EXERCISE INSTRUCTIONS ::
In the entries below, find the lines with the word "four" and copy them.

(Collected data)
···

-- ==== Sys2Proof/Tests/Slice0.lean ====
section
/-! SUPPORT. Tests: the checks of WellFormed, words decoded by hand, the spec's own test vectors (95_test_vectors.md), and
for each obligation with hypotheses a witness, one or more concrete states that meet them together. -/

namespace Sys2Proof.Tests

open Sys2Proof.Machine

/-! ## WellFormed: an ill-formed term for each check -/

theorem test_illegal04_refuses_08 : Instr.wellFormed (.illegal04 0x08) = false := by decide
theorem test_illegal08_refuses_10 : Instr.wellFormed (.illegal08 0x10) = false := by decide
theorem test_illegal10_refuses_20 : Instr.wellFormed (.illegal10 0x20) = false := by decide
theorem test_illegal20_refuses_1F : Instr.wellFormed (.illegal20 0x1F) = false := by decide
theorem test_illegal40_refuses_80 : Instr.wellFormed (.illegal40 0x80) = false := by decide
theorem test_illegal80_refuses_7F : Instr.wellFormed (.illegal80 0x7F) = false := by decide

/-! ## Decode: one word of each row, its four bytes written out from R90 to R92, OP lowest -/

theorem test_decode_nop : decode [0x00, 0x00, 0x00, 0x00] = .ok (.nop, []) := rfl
theorem test_decode_decode : decode [0x01, 0x00, 0x00, 0x00] = .ok (.decode, []) := rfl
theorem test_decode_encode : decode [0x02, 0x00, 0x00, 0x00] = .ok (.encode, []) := rfl
theorem test_decode_crc : decode [0x03, 0x00, 0x00, 0x00] = .ok (.crc, []) := rfl
theorem test_decode_illegal04 : decode [0x04, 0x00, 0x00, 0x00] = .ok (.illegal04 0x04, []) := rfl
theorem test_decode_illegal08 : decode [0x0B, 0x00, 0x00, 0x00] = .ok (.illegal08 0x0B, []) := rfl
theorem test_decode_illegal10 : decode [0x15, 0x00, 0x00, 0x00] = .ok (.illegal10 0x15, []) := rfl
theorem test_decode_illegal20 : decode [0x2A, 0x00, 0x00, 0x00] = .ok (.illegal20 0x2A, []) := rfl
theorem test_decode_illegal40 : decode [0x7E, 0x00, 0x00, 0x00] = .ok (.illegal40 0x7E, []) := rfl
theorem test_decode_illegal80 : decode [0xFF, 0x00, 0x00, 0x00] = .ok (.illegal80 0xFF, []) := rfl

/-- CMD-5: bits [31:8] of 0x00000301 are ignored. -/
theorem test_decode_ignores_high_bits : decode [0x01, 0x03, 0x00, 0x00, 0xAA] = .ok (.decode, [0xAA]) := rfl
theorem test_decode_truncated : decode [0x01, 0x00, 0x00] = .error .truncated := rfl
theorem test_encode_crc : encode .crc = [0x03, 0x00, 0x00, 0x00] := by decide
theorem test_table_word_drops_bits_above_row : decodeTableWord 8 0x301 = some .decode := by decide

/-! ## Helpers -/

/-- The state an outcome answers. -/
def after (o : Host.Outcome State Fault Refusal) (s : State) : State :=
  match o with
  | .next t => t
  | .fault _ => s
  | .refused _ => s

theorem next_after {o : Host.Outcome State Fault Refusal} (s : State) (h : ∃ t, o = .next t) : o = .next (after o s) := by
  obtain ⟨t, rfl⟩ := h
  rfl
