-- ==== Sys2Proof/Machine/Operands.lean ====
section
/-! DEFINITION. Frames as bits: layouts, CRC, what the station sends and how it reads what it hears (R144, R147, R155). -/

namespace Sys2Proof.Machine

/-! ## Fields, most significant bit first (R144, R155) -/

/-- The low w bits of a number, most significant first. -/
def bitsOf (w n : Nat) : List Bool :=
  match w with
  | 0 => []
  | w + 1 => n.testBit w :: bitsOf w n

/-- The number spelt by bits, most significant first. -/
def numberOf (bits : List Bool) : Nat := bits.foldl (fun n b => 2 * n + b.toNat) 0

/-- The bits of the fields, given as (width, value), one after another without padding (R155). -/
def fieldBits (fs : List (Nat × Nat)) : List Bool := fs.flatMap fun f => bitsOf f.1 f.2

/-- n bytes from bits, the last filled with zero bits (R155). -/
def packBytes (n : Nat) (bits : List Bool) : List Byte :=
  match n with
  | 0 => []
  | n + 1 => BitVec.ofNat 8 (numberOf ((bits.take 8 ++ List.replicate 8 false).take 8)) :: packBytes n (bits.drop 8)

/-- The payload of the fields: their bits, then zero bits up to a whole byte (R155). -/
def encodeFields (fs : List (Nat × Nat)) : List Byte :=
  let bits := fieldBits fs
  packBytes ((bits.length + 7) / 8) bits

/-- The bits of bytes. -/
def bytesBits (p : List Byte) : List Bool := p.flatMap fun b => bitsOf 8 b.toNat

/-- The values of fields of the given widths, when zero bits alone follow the last. -/
def readFields (ws : List Nat) (bits : List Bool) : Option (List Nat) :=
  match ws with
  | [] => if bits.all (!·) then some [] else none
  | w :: rest => (readFields rest (bits.drop w)).map (numberOf (bits.take w) :: ·)

/-- The values of the fields of a layout, given by its widths: the payload has as many bytes as the fields take, and the bits after the
last field are zero (R155). -/
def parseFields (ws : List Nat) (p : List Byte) : Option (List Nat) :=
  if p.length = (ws.sum + 7) / 8 then readFields ws (bytesBits p) else none

/-! ## The CRC (R144) -/

/-- One bit through the division by x^16 + x^12 + x^5 + 1. -/
def crcStep (r : BitVec 16) (b : Bool) : BitVec 16 :=
  if r.msb != b then (r <<< 1) ^^^ 0x1021 else r <<< 1

/-- The remainder of the bits, the register starting at all ones (R144). -/
def crc16 (bits : List Bool) : BitVec 16 := bits.foldl crcStep 0xFFFF

/-- The bits the CRC covers: arbitration field, destination, kind, length, payload (R144). -/
def coveredBits (f : RawFrame) : List Bool :=
  fieldBits [(3, f.cls.toNat), (5, f.sub.toNat), (4, f.source.toNat), (4, f.dest.toNat), (5, f.kind.toNat), (6, f.payload.length)]
    ++ bytesBits f.payload

/-- Whether the CRC of a frame checks (R146). -/
def crcGood (f : RawFrame) : Bool := f.crc == crc16 (coveredBits f)

/-- A frame with its CRC. -/
def sealFrame (f : RawFrame) : RawFrame := { f with crc := crc16 (coveredBits f) }

/-! ## Codes (R155) -/

/-- Code of a REPLY status. -/
def Status.code : Status → Nat
  | .ok => 0
  | .zero => 1
  | .fresh => 2
  | .held => 3
  | .noSpace => 4
  | .noVol => 5
  | .range => 6
  | .bayOff => 7
  | .unreachable => 8
  | .lost => 9
  | .done => 10
  | .late => 11
  | .queued => 12
  | .trimmed => 13
  | .busy => 14
  | .exists => 15
  | .notReady => 16
  | .quiesced => 17
  | .mapFull => 18
  | .badReq => 19

/-- Code of a GIVEBACK reason. -/
def reasonCode : GivebackReason → Nat
  | .trimmed => 0
  | .unused => 1
  | .rollback => 2

/-- Code of a HAIL kind. -/
def hailKindCode : HailKind → Nat
  | .shelf => 0
  | .requester => 1

/-- Code of a HAIL condition. -/
def hailConditionCode : HailCondition → Nat
  | .ready => 0
  | .notReady => 1
  | .drain => 2
  | .leaving => 3

/-- The GIVEBACK reason of a code. -/
def reasonOf (n : Nat) : Option GivebackReason :=
  if n = 0 then some .trimmed else if n = 1 then some .unused else if n = 2 then some .rollback else none
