-- ==== Sys2Proof/Certificates/Slice0/Obligations.lean ====
section
/-! DEFINITION. The statements: what the manual's rules say of the station, one statement for each definition.

In the statements of requests `Takes m s u f rest` says that the station s, at rest and with room for a REPLY, takes the request f at m, u being
s at that time; `withAnswer` is u with f taken and the REPLY queued, and nothing else changed. In those of frames heard `withHeard source acks u`
is u with the source's last-heard time noted and the acknowledge slot driven or not (R132, R148). -/

section

open Sys2Proof Sys2Proof.Machine

/-! ## The queue of commands, the station after reset, and what every step keeps -/

/-- A step runs the command at the front of the queue with the queue's rest; on an empty queue the station idles. The queue of commands and
the idling are the model's (log entries 3 and 5). -/
def Obligations.StepTakesFrontCommand : Prop :=
  (∀ c rest s, s.pending = c :: rest → step s = exec c { s with pending := rest })
    ∧ ∀ s, s.pending = [] → step s = .next s

/-- Every command answers a next state, which leaves the waiting commands alone and does not go back in time (log entries 3 and 4). -/
def Obligations.CommandsComplete : Prop :=
  ∀ c s, ∃ t, exec c s = .next t ∧ t.pending = s.pending ∧ s.now ≤ t.now

/-- Every law of Safety.lean holds of the station right after reset. -/
def Obligations.ResetSound : Prop :=
  AtRest State.reset ∧ SilentLaw State.reset ∧ AttentionLaw State.reset ∧ QueueLaw State.reset ∧ MachineLaw State.reset
    ∧ RosterLaw State.reset ∧ CounterLaw State.reset ∧ FreeLaw State.reset ∧ DrainLaw State.reset
    ∧ memoryHolds
        (fun mm => Canonical mm ∧ Fits mm ∧ VolumeLaw mm ∧ GrainLaw mm ∧ PendingLaw mm ∧ ShieldLaw mm ∧ PairLaw mm ∧ SpareLaw mm)
        State.reset

/-- A station in START, JOIN, MUTE or QUIET has no attempt on the link (R156). ATTENTION always stands as the set flags, their enables and
START say, and the four counters stay within 16 bits (R169, R170). The outbound queue and the request buffer stay within their bounds and in
order (R148, R149, R150). -/
def Obligations.LinkAndFaultsKept : Prop :=
  (∀ s t, SilentLaw s → step s = .next t → SilentLaw t)
  ∧ (∀ s t, AttentionLaw s → step s = .next t → AttentionLaw t)
  ∧ (∀ s t, CounterLaw s → step s = .next t → CounterLaw t)
  ∧ (∀ s t, QueueLaw s → step s = .next t → QueueLaw t)

/-- The timers of the ask and offer machines stand as their states say, and no offer is ARMED while an ask is in flight (R89, R111, R113). A
PRESENT roster record always holds a kind, an epoch and when it was last heard (R131, R132). -/
def Obligations.MachinesAndRosterKept : Prop :=
  (∀ s t, MachineLaw s → step s = .next t → MachineLaw t)
  ∧ (∀ s t, RosterLaw s → step s = .next t → RosterLaw t)

/-- Map memory stays in its canonical form and within the capacities of its structures (R3, R18, R32, R50, R58, R101, R120). -/
def Obligations.MemoryKept : Prop :=
  ∀ s t, memoryHolds (fun mm => Canonical mm ∧ Fits mm) s → step s = .next t → memoryHolds (fun mm => Canonical mm ∧ Fits mm) t

/-- Every volume's count is the number of its entries, and every entry lies below the nominal size of an ACTIVE or RETIRING volume; a
RETIRING volume's entries all lie where its one DELETE range has still to go, and it is made FREE only once it has none (R18, R20, R26, R27,
R29). -/
def Obligations.VolumesKept : Prop :=
  ∀ s t, memoryHolds (fun mm => Canonical mm ∧ Fits mm ∧ VolumeLaw mm) s → FreeLaw s → step s = .next t →
    memoryHolds (fun mm => Canonical mm ∧ Fits mm ∧ VolumeLaw mm) t ∧ FreeLaw t

/-- A grain is free, in one LOCAL entry or in one loan record, and never in two of these (R4). -/
def Obligations.GrainsKept : Prop :=
  ∀ s t, memoryHolds (fun mm => Canonical mm ∧ Fits mm ∧ GrainLaw mm) s → step s = .next t →
    memoryHolds (fun mm => Canonical mm ∧ Fits mm ∧ GrainLaw mm) t

/-- The pending list names each PENDING entry once and nothing else, in order of expiry (R50). -/
def Obligations.PendingsKept : Prop :=
  ∀ s t, memoryHolds (fun mm => Canonical mm ∧ Fits mm ∧ PendingLaw mm) s → step s = .next t →
    memoryHolds (fun mm => Canonical mm ∧ Fits mm ∧ PendingLaw mm) t

/-- No entry's shield count exceeds the covering count of its chunk (R62). -/
def Obligations.ShieldsKept : Prop :=
  ∀ s t, memoryHolds (fun mm => Canonical mm ∧ Fits mm ∧ ShieldLaw mm) s → step s = .next t →
    memoryHolds (fun mm => Canonical mm ∧ Fits mm ∧ ShieldLaw mm) t

/-- No loan of a lender stands twice among the spares and the REMOTE entries (R101); every spare is under its lender's known epoch, and a
lender's spare count is the number of its spares (R101, R106). -/
def Obligations.PairsKept : Prop :=
  (∀ s t, memoryHolds (fun mm => Canonical mm ∧ Fits mm ∧ PairLaw mm) s → step s = .next t →
    memoryHolds (fun mm => Canonical mm ∧ Fits mm ∧ PairLaw mm) t)
  ∧ (∀ s t, memoryHolds (fun mm => Canonical mm ∧ Fits mm ∧ SpareLaw mm) s → step s = .next t →
    memoryHolds (fun mm => Canonical mm ∧ Fits mm ∧ SpareLaw mm) t)

/-- A station does not stay in a drain whose quiet condition holds: after every step, a drain that is neither ended nor forced still has
something to wait for, or the judgement is still to be taken after a map memory write. So whatever command takes the last pending record,
range or spare of a present lender away in DRAIN ends the drain (R163, R164; log entries 6 and 7). -/
def Obligations.DrainsKept : Prop :=
  ∀ s t, memoryHolds (fun mm => Canonical mm ∧ Fits mm ∧ SpareLaw mm) s → RosterLaw s → DrainLaw s → step s = .next t → DrainLaw t

/-- In a station at rest the epoch in the header changes at no command but a full start: no request, frame, timer, drain, resume start or map
memory error touches it (R130). -/
def Obligations.EpochKept : Prop :=
  ∀ c s t, AtRest s → (∀ pins rom takes m, c ≠ .powerOn pins rom takes m) →
    (∀ lowFor pins rom takes m, c ≠ .resetPin lowFor pins rom takes m) → exec c s = .next t →
    t.mm.header.map Header.epoch = s.mm.header.map Header.epoch ∧ t.mm.geometry = s.mm.geometry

···

REPLY TO THE EXERCISE ::
/-! ## Decode: one word of each row, its four bytes written out from R90 to R92, OP lowest -/
START say, and the four counters stay within 16 bits (R169, R170). The outbound queue and the request buffer stay within their bounds and in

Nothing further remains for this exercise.